La iconografía del Anticristo debió de contribuir
bastante a la extensión de las preocupaciones apocalípticas en la Europa
medieval, pero la proclamación de la inminencia del fin tuvo que tener una
repercusión todavía mayor. En este sentido, el anuncio de años concretos en los
que habría de producirse la temida llegada del Anticristo se convirtió en uno
de los aspectos que más caracterizaron la labor profética de aquellos siglos.

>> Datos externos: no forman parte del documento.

-- ==== Sys2Proof/Decode.lean ====
section
/-! DEFINITION. The words of the opcode table. The table gives no row any bits, so no word spells a command. -/

namespace Sys2Proof

/-- The command a word spells by the table's bits: none, since every row's bits are empty. -/
def decodeTableWord (_nbits _w : Nat) : Option Instr := none

end Sys2Proof
end

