/-- The owned channel count of an owner goes down by one. -/
def State.lowerOwned (s : State) : Option BusId → State
  | some b => s.modifyBus b fun r => { r with ownedCount := r.ownedCount - 1 }
  | none => s

/-- The owned channel count of an owner goes up by one. -/
def State.raiseOwned (s : State) : Option BusId → State
  | some b => s.modifyBus b fun r => { r with ownedCount := r.ownedCount + 1 }
  | none => s

/-- A route entry changes, with the owned channel counts of R55's last column. -/
def State.setRoute (s : State) (c : Channel) (r : Route) : State :=
  let t := (s.lowerOwned (s.route c).owner).raiseOwned r.owner
  { t with mix := { t.mix with routes := t.mix.routes.set c r } }

/-! ### Cues and their ramps (R50, R85, R99, R100) -/

/-- The cue of a tag. -/
def State.findCue (s : State) (tag : Byte) : Option Cue := s.cues.find? fun c => decide (c.tag = tag)

/-- The state with the cue of a tag changed. -/
def State.modifyCue (s : State) (tag : Byte) (f : Cue → Cue) : State :=
  { s with cues := s.cues.map fun c => if c.tag = tag then f c else c }

/-- A WAITING cue with trigger AFTER of the tag becomes NEXT, deferred while a pass of its group is in flight (R99, R84). -/
def Cue.convert (tag : Byte) (inFlight : GroupId → Bool) (c : Cue) : Cue :=
  if c.state = .waiting ∧ c.trigger = .after tag then { c with trigger := .next, deferred := inFlight c.group } else c

/-- A cue completes: its record leaves the list, CUE_DONE is raised, and its AFTER dependents become NEXT (R100). -/
def State.completeCue (s : State) (tag : Byte) : State :=
  match s.findCue tag with
  | none => s
  | some c =>
    let t := { s with cues := s.cues.filter fun d => decide (d.tag ≠ tag) }.occur .cueDone (.cueDone c.group tag)
    { t with cues := t.cues.map (Cue.convert tag fun g => (s.pass g).isSome) }

/-- The ramps outstanding count of a cue goes up by one (R85). -/
def State.raiseRamps (s : State) (tag : Byte) : State :=
  s.modifyCue tag fun c => { c with outstanding := c.outstanding + 1 }

/-- The ramps outstanding count of a cue goes down by one; an APPLYING cue that reaches 0 completes, where it may (R50, R113). -/
def State.lowerRamps (s : State) (tag : Byte) (mayComplete : Bool) : State :=
  let t := s.modifyCue tag fun c => { c with outstanding := c.outstanding - 1 }
  match t.findCue tag with
  | some c => if mayComplete ∧ c.state = .applying ∧ c.outstanding = 0 then t.completeCue tag else t
  | none => t

/-- The ramp an entry carried is gone: the count of its owner goes down by one, and the owner may complete unless it is the cue being applied (R113). -/
def State.loseRamp (s : State) (e : Entry) (applying : Option Byte) : State :=
  match e.owner with
  | some x => s.lowerRamps x (decide (applying ≠ some x))
  | none => s

/-- A crosspoint entry is removed, for whatever cause (R50). -/
def State.removeEntry (s : State) (e : Entry) (applying : Option Byte) : State :=
  ((s.setXp (xpRemove s.mix.xp e.channel e.bus)).lowerEntries e.bus).loseRamp e applying

end Sys2Proof.Machine
end

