-- ==== Sys2Proof/Certificates/Slice0/Obligations.lean ====
section
/-! DEFINITION. The statements about the model, for the provers. -/

open Sys2Proof Sys2Proof.Machine

/-! ### The queue and the step -/

/-- A step with a command at the front of the queue is that command's effect on the state with the queue's rest; with no command waiting the block idles (the model's choice, log 2). -/
def Obligations.StepRunsFrontCommand : Prop :=
  (∀ (c : Instr) (rest : List Instr) (s : State), step { s with pending := c :: rest } = exec c { s with pending := rest }) ∧
  (∀ s : State, s.pending = [] → step s = .next s)

/-- Every command goes on to a next state, but for a DRAM access that completes at a word address the DRAM does not have (log 11); none is refused. No command touches the queue of waiting commands. -/
def Obligations.OnlyAMissingWordStops : Prop :=
  (∀ (c : Instr) (s : State),
     (∃ t, exec c s = .next t) ∨
     (∃ a, s.dramWords ≤ a ∧ exec c s = .fault (.noSuchWord a) ∧
       ((c = .dramReadComplete ∧ ∃ d f, s.mem.access = some (.read a d f)) ∨
        (c = .dramWriteComplete ∧ ∃ v f, s.mem.access = some (.write a v f))))) ∧
  (∀ (c : Instr) (s t : State), exec c s = .next t → t.pending = s.pending)

/-! ### The link: checks, replies, refusals -/

/-- The check byte: a register that starts at 00h, is exclusive-ORed with each byte and then shifted eight times with 07h fed in (R146). It closes every frame the part sends: a reply frame is the kind byte, the tag, the status byte, the payload length and the payload before it; a notice frame is C0h plus the class number, the payload length, the more flag and the class's bytes, those of FAULT being the number of fault records, of LOCK the states of groups A and B, of CUE_DONE the group and the tag, of CLIP and MARK the mask, of LINE the bus, and of PIN the pin and the level. -/
def Obligations.CheckIsTheCRC : Prop :=
  check [] = 0 ∧
  (∀ (bs : List Byte) (b : Byte), check (bs ++ [b]) =
    crcShift (crcShift (crcShift (crcShift (crcShift (crcShift (crcShift (crcShift (check bs ^^^ b)))))))))  ∧
  (∀ r : Byte, crcShift r = if r.msb = true then (r <<< 1) ^^^ 0x07 else r <<< 1) ∧
  (∀ bs : List Byte, check (bs ++ [check bs]) = 0) ∧
  (∀ (bs : List Byte) (f : ReceivedFrame), judge bs = some f →
    (f.outcome = .badCheck ↔ ((byteAt bs 2).toNat ≤ 60 ∧ (byteAt bs 2).toNat + 4 ≤ bs.length ∧
      check (bs.take ((byteAt bs 2).toNat + 4)) ≠ 0))) ∧
  (∀ r : Reply,
    let front : List Byte := [r.kind, r.tag, r.status, BitVec.ofNat 8 r.payload.length] ++ r.payload
    r.bytes = front ++ [check front]) ∧
  (∀ (s : State) (cls : NoticeClass) (n : PendingNotice),
    let body : List Byte := match n.payload with
      | .live => if cls = .lock then [(s.group .A).state.code, (s.group .B).state.code] else [BitVec.ofNat 8 s.faults.length]
      | .cueDone g tag => [byteOfLetter g, tag]
      | .clip mask => [mask.extractLsb' 8 8, mask.extractLsb' 0 8]
      | .mark mask => [(0 : BitVec 6) ++ mask]
      | .line b => [BitVec.ofNat 8 b.val]
      | .pin k high => [BitVec.ofNat 8 k.val, if high then 1 else 0]
    let kind : Byte := match cls with
      | .fault => 0xC0 | .lock => 0xC1 | .cueDone => 0xC2 | .clip => 0xC3 | .mark => 0xC4 | .line => 0xC5 | .pin => 0xC6
    let front : List Byte := [kind, BitVec.ofNat 8 (1 + body.length), if n.more then 1 else 0] ++ body
    s.noticeBytes cls n = front ++ [check front])

/-- A command of the executor whose own frame is the oldest of the request queue, with room in the reply queue, takes it: the frame receives exactly one reply, with its tag, its kind and the overrun flag, which is cleared, and it leaves the request queue (which PART_RESET empties when it is carried out); where the reply's status is not OK, nothing else has changed. Where the frame next to be taken is not the command's own, or none can be taken, nothing changes (the model's choice, log 1). A request belongs to the command of its kind, a GROUP POWER to the one of its target and a malformed one to both (the model's choice, log 16), and a frame that is no request to ERROR_REPLY. -/
def Obligations.EachTakenFrameGetsOneReply : Prop :=
  ∀ c ∈ executorCommands, ∀ s : State,
    (∀ f, s.Takes f → f.BelongsTo c → ∃ (t : State) (r : Reply), exec c s = .next t ∧
      t.link.replies = s.link.replies ++ [r] ∧ r.tag = f.tag ∧
      r.kind = 0x80 ||| (f.kind &&& 0x3F) ∧ r.status.msb = s.link.overrun ∧ t.link.overrun = false ∧
      t.link.requests = (if c = .partReset ∧ f.payload = [] then [] else s.link.requests.tail) ∧
      (r.status &&& 0x7F ≠ 0 → ∃ st, t = s.answered f st r.payload)) ∧
    ((∀ f, s.Takes f → ¬ f.BelongsTo c) → exec c s = .next s)

/-- TRANSFER_END: the judged frame of a transfer that carries a request enters the request queue, or, in SPI mode with the queue full, is discarded with the overrun flag set; an SPI interval that begins with 00h and a read transfer carry none. An outgoing frame cut short after at least one byte stays held; that the held frame is recorded here (log 8), and that a frame counts as cut short exactly when OUTGOING_FRAME_COMPLETE has not come, whatever the count of bytes sent (log 25), are the model's choices. Only the link changes. The bytes are judged by the table of R145, in its order. -/
def Obligations.TransferEndJudgesAndReceives : Prop :=
  (∀ (s : State) (x : Transfer) (bs : List Byte) (sent : Nat), s.link.transfer = some x →
     let base : Link := { s.link with
       transfer := none
       held := match x.outgoing with
         | none => s.link.held
         | some o => if o.complete = true then s.link.held else if o.removed = true then none
                     else if sent = 0 then s.link.held else some o.source }
     let carries := (x.form = .spi ∧ bs.head? ≠ some 0) ∨ x.form = .twoWireWrite
     (¬ carries → exec (.transferEnd bs sent) s = .next { s with link := base }) ∧
     (judge bs = none → exec (.transferEnd bs sent) s = .next { s with link := base }) ∧
     (∀ f, carries → judge bs = some f → s.link.requests.length < 4 →
       exec (.transferEnd bs sent) s = .next { s with link := { base with requests := s.link.requests ++ [f] } }) ∧
     (∀ f, x.form = .spi → bs.head? ≠ some 0 → judge bs = some f → 4 ≤ s.link.requests.length →
       exec (.transferEnd bs sent) s = .next { s with link := { base with overrun := true } })) ∧
  (∀ bs : List Byte,
     let len := (byteAt bs 2).toNat
     (bs.length < 3 → judge bs = none) ∧
     (3 ≤ bs.length → 60 < len → judge bs = some ⟨.tooLong, byteAt bs 0, byteAt bs 1, []⟩) ∧
     (3 ≤ bs.length → len ≤ 60 → bs.length < len + 4 → judge bs = some ⟨.short, byteAt bs 0, byteAt bs 1, []⟩) ∧
     (len ≤ 60 → len + 4 ≤ bs.length → check (bs.take (len + 3)) ≠ byteAt bs (len + 3) →
       judge bs = some ⟨.badCheck, byteAt bs 0, byteAt bs 1, []⟩) ∧
     (len ≤ 60 → len + 4 ≤ bs.length → check (bs.take (len + 3)) = byteAt bs (len + 3) →
       (∀ k : RequestKind, k.code ≠ byteAt bs 0) → judge bs = some ⟨.unknown, byteAt bs 0, byteAt bs 1, []⟩) ∧
     (len ≤ 60 → len + 4 ≤ bs.length → check (bs.take (len + 3)) = byteAt bs (len + 3) →
       ∀ k : RequestKind, k.code = byteAt bs 0 →
         judge bs = some ⟨.request k, byteAt bs 0, byteAt bs 1, (bs.drop 3).take len⟩))

/-- A transfer begins. TRANSFER_BEGIN in SPI mode and for the part's own read address in two-wire mode: the held frame, otherwise the oldest reply, otherwise the pending notice of the highest class, otherwise nothing; another read address is not acknowledged. TWO_WIRE_WRITE_ADDRESS of the part's own address is acknowledged, and a write transfer begins, exactly when the request queue holds fewer than 4 frames. While RESET is held (log 22), and on the pins of the other mode, nothing happens. Only the link's transfer and acknowledge change. What the part then sends: the outgoing frame's bytes and after them filler, 00h in SPI mode and FFh in two-wire mode, each byte most significant bit first; nothing in a write transfer, without a transfer, or while RESET is held. MISO carries it in SPI mode and is otherwise at high impedance, also after RESET is released while SS is still low from an interval the reset cut off (the model's choice, log 28). SDA is pulled low for the acknowledge of the part's address, for that of every data byte of a write transfer, and for each 0 bit of a read; it is released while RESET is held and in SPI mode (log 5), and SCL is never held low. -/
def Obligations.TransfersBegin : Prop :=
  (∀ (s : State) (x : TransferStart) (a : BitVec 7), s.resetHeld = true →
    exec (.transferBegin x) s = .next s ∧ exec (.twoWireWriteAddress a) s = .next s) ∧
  (∀ (s : State) (a : BitVec 7), s.twoWire = false → exec (.transferBegin (.readAddress a)) s = .next s ∧
    exec (.twoWireWriteAddress a) s = .next s) ∧
  (∀ s : State, s.twoWire = true → exec (.transferBegin .ssFall) s = .next s) ∧
  (∀ (s : State) (i : Nat),
    (s.resetHeld = true ∨ s.link.transfer = none → s.outgoingByte i = none) ∧
    (∀ x, s.link.transfer = some x → x.form = .twoWireWrite → s.outgoingByte i = none) ∧
    (∀ x, s.resetHeld = false → s.link.transfer = some x → x.form ≠ .twoWireWrite →
      let filler : Byte := if s.straps.linkSel then 0xFF else 0x00
      (x.outgoing = none → s.outgoingByte i = some filler) ∧
      (∀ o, x.outgoing = some o → s.outgoingByte i = some (o.bytes.getD i filler)))) ∧
  (∀ s : State,
    (s.twoWire = true → ∀ n, s.miso n = none) ∧
    (s.twoWire = false → ∀ (i : Nat) (j : Fin 8), s.miso (8 * i + j.val) = (s.outgoingByte i).map fun b => b.getLsbD (7 - j.val)) ∧
    (s.twoWire = false ∨ s.resetHeld = true → ∀ slot, s.sdaLow slot = false) ∧
    (s.twoWire = true → s.resetHeld = false →
      s.sdaLow .addressAck = s.link.addressAck ∧
      (s.sdaLow .dataAck = true ↔ ∃ x, s.link.transfer = some x ∧ x.form = .twoWireWrite) ∧
      ∀ (i : Nat) (j : Fin 8), s.sdaLow (.bit (8 * i + j.val)) = true ↔ ∃ b, s.outgoingByte i = some b ∧ b.getLsbD (7 - j.val) = false) ∧
    s.sclLow = false) ∧
  ∀ s : State, s.resetHeld = false → s.link.transfer = none →
    (∃ out : Option Outgoing,
      (s.twoWire = false → exec (.transferBegin .ssFall) s =
        .next { s with link := { s.link with transfer := some { form := .spi, outgoing := out } } }) ∧
      (s.twoWire = true → exec (.transferBegin (.readAddress s.linkAddress)) s =
        .next { s with link := { s.link with addressAck := true, transfer := some { form := .twoWireRead, outgoing := out } } }) ∧
      (∀ r rest, s.link.replies = r :: rest → s.link.held = none ∨ s.link.held = some .reply →
        out = some { source := .reply, bytes := r.bytes, complete := false, changed := false, removed := false }) ∧
      (∀ cls n, s.link.notice cls = some n →
        (s.link.held = some (.notice cls) ∨ (s.link.held = none ∧ s.link.replies = [] ∧
          ∀ d : NoticeClass, d.index < cls.index → s.link.notice d = none)) →
        out = some { source := .notice cls, bytes := s.noticeBytes cls n, complete := false, changed := false, removed := false }) ∧
      (s.link.held = none → s.link.replies = [] → (∀ cls, s.link.notice cls = none) → out = none)) ∧
    (∀ a, s.twoWire = true → a ≠ s.linkAddress →
      exec (.transferBegin (.readAddress a)) s = .next { s with link := { s.link with addressAck := false } }) ∧
    (s.twoWire = true → s.link.requests.length < 4 →
      exec (.twoWireWriteAddress s.linkAddress) s = .next { s with link := { s.link with
        addressAck := true, transfer := some { form := .twoWireWrite, outgoing := none } } }) ∧
    (∀ a, s.twoWire = true → a ≠ s.linkAddress ∨ 4 ≤ s.link.requests.length →
      exec (.twoWireWriteAddress a) s = .next { s with link := { s.link with addressAck := false } })

/-- OUTGOING_FRAME_COMPLETE: the held frame is cleared; a reply leaves the reply queue, and a notice leaves the notice set unless an occurrence changed it since the frame was built. -/
def Obligations.CompleteFramesLeave : Prop :=
  ∀ (s : State) (x : Transfer) (o : Outgoing), s.link.transfer = some x → x.outgoing = some o → o.complete = false →
    ∃ t, exec .outgoingFrameComplete s = .next t ∧ t = { s with link := t.link } ∧ t.link.held = none ∧
      t.link.transfer.map Transfer.form = some x.form ∧
      (t.link.transfer.bind Transfer.outgoing).map Outgoing.complete = some true ∧
      t.link.requests = s.link.requests ∧ t.link.overrun = s.link.overrun ∧ t.link.enable = s.link.enable ∧
      t.link.twoLine = s.link.twoLine ∧ t.link.addressAck = s.link.addressAck ∧
      t.link.transfer = some { x with outgoing := some { o with complete := true } } ∧
      (o.source = .reply → t.link.replies = s.link.replies.tail ∧ t.link.notices = s.link.notices) ∧
      (∀ cls, o.source = .notice cls → t.link.replies = s.link.replies ∧
        ∀ d, t.link.notice d = if d = cls ∧ o.changed = false then none else s.link.notice d)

Muchos fueron en verdad los que se atrevieron a vaticinar el año en el que todo
culminaría: así lo hicieron no sólo los visionarios de turno, sino incluso
aquellos de los que, como miembros de la clerecía, cabría esperar una mayor
cautela acorde con las prescripciones eclesiásticas sobre esta materia. Ya he
señalado más arriba el caso de fray Vicente Ferrer, para quien el Anticristo
había nacido en el año 1403, lo que suponía que, de acuerdo con la
tradición apocalíptica, el fin del mundo habría de producirse hacia el
año 143740. Pero, antes
que él, hubo otros muchos que proclamaron lo mismo. Y otros, después. La
repercusión de esta clase de declaraciones tuvo que ser enorme y las tensiones
debieron de acumularse y confundirse con los sentimientos y la misma
razón. Cuenta Elipando de Toledo en una carta que dirigió a los obispos de
Hispania el terror que experimentó el pueblo de la Liébana cuando Beato les
anunció el fin del mundo, que, según él, iba a llegar la misma noche en la que
celebraban la vigilia de Pascua,
unos años antes del ochocientos41. A lo largo de la Edad Media
continuaron sucediéndose anuncios terroríficos como el de Beato, los cuales
constituyen una de las vertientes más espectaculares de la actividad de los
profetas apocalípticos. Son numerosísimas las predicciones en este sentido, que
eran renovadas una y otra vez, pues el nefando Anticristo y el ocaso del mundo
no llegaban nunca. Resulta pintoresca la noticia que transmite la no menos
curiosa Carta del rey de Armenia, quien
declara con total desenvoltura y sin margen de duda que el 25 de enero del año
de la Encarnación de Jesucristo de 1465 ha nacido "un niño mucho obscuro
et tenebroso", capaz de
andar y hablar perfectamente y de proclamarse "fijo de Dios". Esta carta,
que reúne todas las trazas de ser un escrito volandero, debió de circular de
mano en mano por tierras de Castilla y, aunque es imposible saber qué
reacciones pudo provocar su lectura, es factible conjeturar que, además de la
hilaridad de los más cuerdos, también debió de alterar la razón de los más
simples. Las palabras de ese ficticio rey de Armenia -su último soberano murió
en París en el año 1393- se avienen bien con esta última posibilidad:
Et que
rogamos a todos los que esta nuestra carta leerán e veerán que la embien por
las provinçias porque
aquellos que la verán o la leerán et oyrán lloren sus pecados et fagan
penitencia dedos et fagan paz entre sí42.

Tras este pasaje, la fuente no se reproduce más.